Senator Pat Harrison made the Administration's chief point that 16 such trade agreements have been made and since 1934 trade with those nations has increased from $1,400,000,000 to $1,900,000,000. Republicans hammered back with the argument that the bill delegated too much power to the President. More point was added by Senator Vandenberg when he said: Since the agreements were made, "our exports to Canada . . . went up 17%, but our imports from Canada . . . went up 30%. Our exports to Cuba went up 11%, but our imports from Cuba went up 19% Our exports to The Netherlands went up 7%, but our imports from The Netherlands went up 22%. Our exports to Sweden went up 9%, but our imports from Sweden went up 21%."
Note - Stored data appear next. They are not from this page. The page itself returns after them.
/-! ### Executing a command -/

/-- A draw command that answers a state either is refused in the FAULT condition or performs its operations, and
then CHANGEDMD has found no scan in progress (R85, R266). -/
theorem exec_draw_cases {i : Instr} {s t : State} (hi : i ≠ .scan) (h : exec i s = .next t) :
    (s.sticky.fault = true ∧ t = s) ∨
      (s.sticky.fault = false ∧ (isReconfig i = true → s.scan = []) ∧ runMicros (drawProgram i s) s = .ok t) := by
  have hrun : s.runCommand (drawProgram i s) = .next t ∧
      (s.sticky.fault = false → isReconfig i = true → s.scan = []) := by
    cases i with
    | scan => exact absurd rfl hi
    | changeDmd w h' =>
      simp only [exec, execChangeDmd] at h
      split at h
      · cases h
      · next hn => exact ⟨h, by simpa [isReconfig] using hn⟩
    | _ => exact ⟨h, fun _ hr => by cases hr⟩
  rcases runCommand_cases hrun.1 with hf | ⟨hf, hr⟩
  · exact .inl hf
  · exact .inr ⟨hf, hrun.2 hf, hr⟩

/-- A draw command leaves every part it does not name. -/
theorem exec_sameAt {i : Instr} {s t : State} {x : Target} (hi : i ≠ .scan) (h : exec i s = .next t)
    (hx : x ∉ commandTargets i) : SameAt x s t := by
  rcases exec_draw_cases hi h with ⟨_, rfl⟩ | ⟨_, _, hr⟩
  · exact .rfl
  · exact runMicros_sameAt hr (drawProgram_avoids s hx)

/-- No draw command touches the surroundings, the engines' progress, the outputs or `PWMCNT`. -/
theorem exec_draw_frame {i : Instr} {s t : State} (hi : i ≠ .scan) (h : exec i s = .next t) :
    t.env = s.env ∧ t.pwmCnt = s.pwmCnt ∧ t.draw = s.draw ∧ t.scan = s.scan ∧ t.scanOnPort = s.scanOnPort ∧
      t.trace = s.trace := by
  rcases exec_draw_cases hi h with ⟨_, rfl⟩ | ⟨_, _, hr⟩
  · simp
  · exact runMicros_frame hr

theorem exec_draw_outputs {i : Instr} {s t : State} (hi : i ≠ .scan) (h : exec i s = .next t) :
    t.regs.oeGate = s.regs.oeGate ∧ t.regs.selA = s.regs.selA ∧ t.regs.selB = s.regs.selB := by
  rcases exec_draw_cases hi h with ⟨_, rfl⟩ | ⟨_, _, hr⟩
  · simp
  · exact runMicros_outputs hr

/-- SCAN that answers a state either is refused in the FAULT condition or first finishes the scan in progress and
then performs its own operations (R50, R245). -/
theorem exec_scan_cases {s t : State} (h : exec .scan s = .next t) :
    (s.sticky.fault = true ∧ t = s) ∨
      (s.sticky.fault = false ∧ ∃ u, s.finishScan = .ok u ∧ runScanMicros u.scanOps u = .ok t) := by
  simp only [exec, execScan] at h
  split at h
  · next hf => exact .inl ⟨hf, by cases h; rfl⟩
  · next hf =>
    split at h
    · next u hu => exact .inr ⟨by simpa using hf, u, hu, toOutcome_next.1 h⟩
    · cases h

/-- SCAN touches only the scan engine, its registers and the trace (R230). -/
theorem exec_scan_frame {s t : State} (h : exec .scan s = .next t) :
    t = { s with regs := t.regs, trace := t.trace, scan := t.scan, scanOnPort := t.scanOnPort } := by
  rcases exec_scan_cases h with ⟨_, rfl⟩ | ⟨_, u, hu, ht⟩
  · rfl
  · obtain ⟨w, hw, rfl⟩ := finishScan_ok.1 hu
    rw [runScanMicros_cases ht, runScanMicros_cases hw]

/-- No command touches the surroundings (R52). -/
theorem exec_env {i : Instr} {s t : State} (h : exec i s = .next t) : t.env = s.env := by
  by_cases hi : i = .scan
  · subst hi
    rw [exec_scan_frame h]
  · exact (exec_draw_frame hi h).1

/-! ### Which commands name a part -/

section
variable {i : Instr}

theorem geometry_mem_commandTargets : .geometry ∈ commandTargets i ↔ isReconfig i = true := by
  cases i <;> simp [commandTargets, isReconfig]

theorem scanPosition_mem_commandTargets : .scanPosition ∈ commandTargets i ↔ isReconfig i = true := by
  cases i <;> simp [commandTargets, isReconfig]

theorem fault_mem_commandTargets : .flag .fault ∈ commandTargets i ↔ isReconfig i = true := by
  cases i <;> simp [commandTargets, isReconfig]

theorem ill_not_mem_commandTargets : .flag .ill ∉ commandTargets i := by
  cases i <;> simp [commandTargets]

theorem bright_mem_commandTargets : .bright ∈ commandTargets i ↔ ∃ v, i = .setBrightness v := by
  cases i <;> simp [commandTargets]

theorem font_mem_commandTargets : .font ∈ commandTargets i ↔ ∃ a, i = .selectFont a := by
  cases i <;> simp [commandTargets]

theorem marquee_mem_commandTargets : .marquee ∈ commandTargets i ↔
    (∃ a n l p, i = .drawMarquee a n l p) ∨ (∃ dx dy, i = .stepMarquee dx dy) ∨
      ∃ a b c, i = .stepSplitMarquee3 a b c := by
  cases i <;> simp [commandTargets]

theorem res_mem_commandTargets : .res ∈ commandTargets i ↔
    (∃ c, i = .charWidth c) ∨ (∃ x y c m, i = .drawChar x y c m) ∨ ∃ dx dy, i = .stepMarquee dx dy := by
  cases i <;> simp [commandTargets]

theorem noFont_mem_commandTargets : .flag .noFont ∈ commandTargets i ↔
    (∃ c, i = .charWidth c) ∨ (∃ x y c m, i = .drawChar x y c m) ∨ (∃ x y a n m, i = .drawString x y a n m) ∨
      ∃ a n l p, i = .drawMarquee a n l p := by
  cases i <;> simp [commandTargets]

theorem mTrunc_mem_commandTargets : .flag .mTrunc ∈ commandTargets i ↔ ∃ a n l p, i = .drawMarquee a n l p := by
  cases i <;> simp [commandTargets]

theorem buffer_not_mem_commandTargets
    (h : (∃ a, i = .selectFont a) ∨ (∃ c, i = .charWidth c) ∨ i = .scan ∨ ∃ v, i = .setBrightness v) :
    .buffer ∉ commandTargets i ∧ .geometry ∉ commandTargets i := by
  rcases h with ⟨a, rfl⟩ | ⟨c, rfl⟩ | rfl | ⟨v, rfl⟩ <;> simp [commandTargets]

end

/-- Settles O51: SCAN by its frame, every other command by the parts its operations name. -/
theorem commandsWriteOnlyTheirState : Obligations.CommandsWriteOnlyTheirState := by
  intro i s t h
  by_cases hi : i = .scan
  · subst hi
    rw [exec_scan_frame h]
    simp
  · obtain ⟨henv, hpwm, hdraw, hscan, hport, htrace⟩ := exec_draw_frame hi h
    have keeps {x : Target} (hx : x ∉ commandTargets i) : SameAt x s t := exec_sameAt hi h hx
    refine ⟨henv, hpwm, hdraw, keeps ill_not_mem_commandTargets, fun hr => ?_, fun hr _ => ?_,
      fun _ => ⟨htrace, hscan, hport, exec_draw_outputs hi h⟩, fun hb => ?_, fun hf => ?_, fun hd hm hp => ?_,
      fun hw hc hm => ?_, fun hw hc hs hd => ?_, fun hd => ?_, fun hb => ?_⟩
    · obtain ⟨hgeom, hepoch⟩ := keeps (x := .geometry) (by simp [geometry_mem_commandTargets, hr])
      exact ⟨hgeom, hepoch, keeps (x := .flag .fault) (by simp [fault_mem_commandTargets, hr])⟩
    · exact keeps (x := .scanPosition) (by simp [scanPosition_mem_commandTargets, hr])
    · exact keeps (x := .bright) (by simp [bright_mem_commandTargets, hb])
    · exact keeps (x := .font) (by simp [font_mem_commandTargets, hf])
    · exact keeps (x := .marquee) (by simp [marquee_mem_commandTargets, hd, hm, hp])
    · exact keeps (x := .res) (by simp [res_mem_commandTargets, hw, hc, hm])
    · exact keeps (x := .flag .noFont) (by simp [noFont_mem_commandTargets, hw, hc, hs, hd])
    · exact keeps (x := .flag .mTrunc) (by simp [mTrunc_mem_commandTargets, hd])
    · obtain ⟨hbuf, hgeom⟩ := buffer_not_mem_commandTargets hb
      have hcells : t.buf.cells = s.buf.cells := keeps hbuf
      have hepoch : t.buf.epoch = s.buf.epoch := (keeps hgeom).2
      cases hs : s.buf
      cases ht : t.buf
      simp_all

end Sys2Proof.Proofs
end

section
/-! PROOFS. A command executed whole is one of the interleavings: the engines' micro-steps reach its result. -/

namespace Sys2Proof.Proofs

open Sys2Proof.Machine Sys2Proof.Laws

/-! ### Runs of micro-steps -/

theorem drawSteps_add {n k : Nat} {s t u : State} (h₁ : drawSteps n s = .ok t) (h₂ : drawSteps k t = .ok u) :
    drawSteps (n + k) s = .ok u := by
  induction n generalizing s with
  | zero => cases h₁; simpa using h₂
  | succ n ih =>
    simp only [drawSteps] at h₁
    rw [Nat.succ_add]
    simp only [drawSteps]
    split at h₁
    · next s' hs => simpa [hs] using ih h₁
    · cases h₁

/-- Some number of the draw engine's micro-steps lead from the first state to the second. -/
def DrawReaches (s t : State) : Prop := ∃ n, drawSteps n s = .ok t

theorem DrawReaches.rfl {s : State} : DrawReaches s s := ⟨0, by simp [drawSteps]⟩

theorem DrawReaches.trans {s t u : State} : DrawReaches s t → DrawReaches t u → DrawReaches s u :=
  fun ⟨n, hn⟩ ⟨k, hk⟩ => ⟨n + k, drawSteps_add hn hk⟩

theorem DrawReaches.of_drawAdvance {s t : State} (h : drawAdvance s = .ok t) : DrawReaches s t :=
  ⟨1, by simp [drawSteps, h]⟩

/-! ### The draw engine -/

/-- The state with this progress of the draw engine. -/
def setDraw (d : Option DrawProgress) (s : State) : State := { s with draw := d }

@[simp] theorem setDraw_geom (d : Option DrawProgress) (s : State) : (setDraw d s).geom = s.geom := rfl

theorem setDraw_self {d : Option DrawProgress} {s : State} (h : s.draw = d) : setDraw d s = s := by
  rw [← h, setDraw]

@[simp] theorem load_setDraw (d : Option DrawProgress) (s : State) (a : Nat) :
    (setDraw d s).load a = s.load a := rfl

@[simp] theorem store_setDraw (d : Option DrawProgress) (s : State) (a : Nat) (v : Byte) :
    (setDraw d s).store a v = (s.store a v).map (setDraw d) := by
  by_cases ha : a < s.geom.bufSize <;> simp only [State.store, setDraw_geom, ha, if_true, if_false] <;> rfl

@[simp] theorem forget_setDraw (d : Option DrawProgress) (s : State) (a : Nat) :
    (setDraw d s).forget a = (s.forget a).map (setDraw d) := by
  by_cases ha : a < s.geom.bufSize <;> simp only [State.forget, setDraw_geom, ha, if_true, if_false] <;> rfl

@[simp] theorem applyReg_setDraw (d : Option DrawProgress) (w : RegWrite) (s : State) :
    applyReg w (setDraw d s) = setDraw d (applyReg w s) := by
  cases w <;> rfl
The debate in the Senate then degenerated into the sort of thing that occurred among the builders of the Tower of Babel: the arguers could no longer speak one another's language. In Republican language Senator Vandenberg's figures meant that reciprocal tariff agreements were putting the U. S. on the road to bankruptcy. In Democratic language the same figures meant just the opposite: not only was the U. S. selling more of its products (biggest single U. S. export: cotton), but U. S. investors were finally tending to get something of value (more imports) as return on the $12,000,000,000 of U. S. money they invested abroad mostly in Republican times.
With such a clear-cut division of parties the outcome was obvious. Not a single Republican voted for the bill, but 14 voted against it. They were joined by a handful of Democrats, mostly from sugar and cattle States. Then the big Democratic majority did its work and reciprocal trade agreements were sanctioned for another three years, 58-10-24.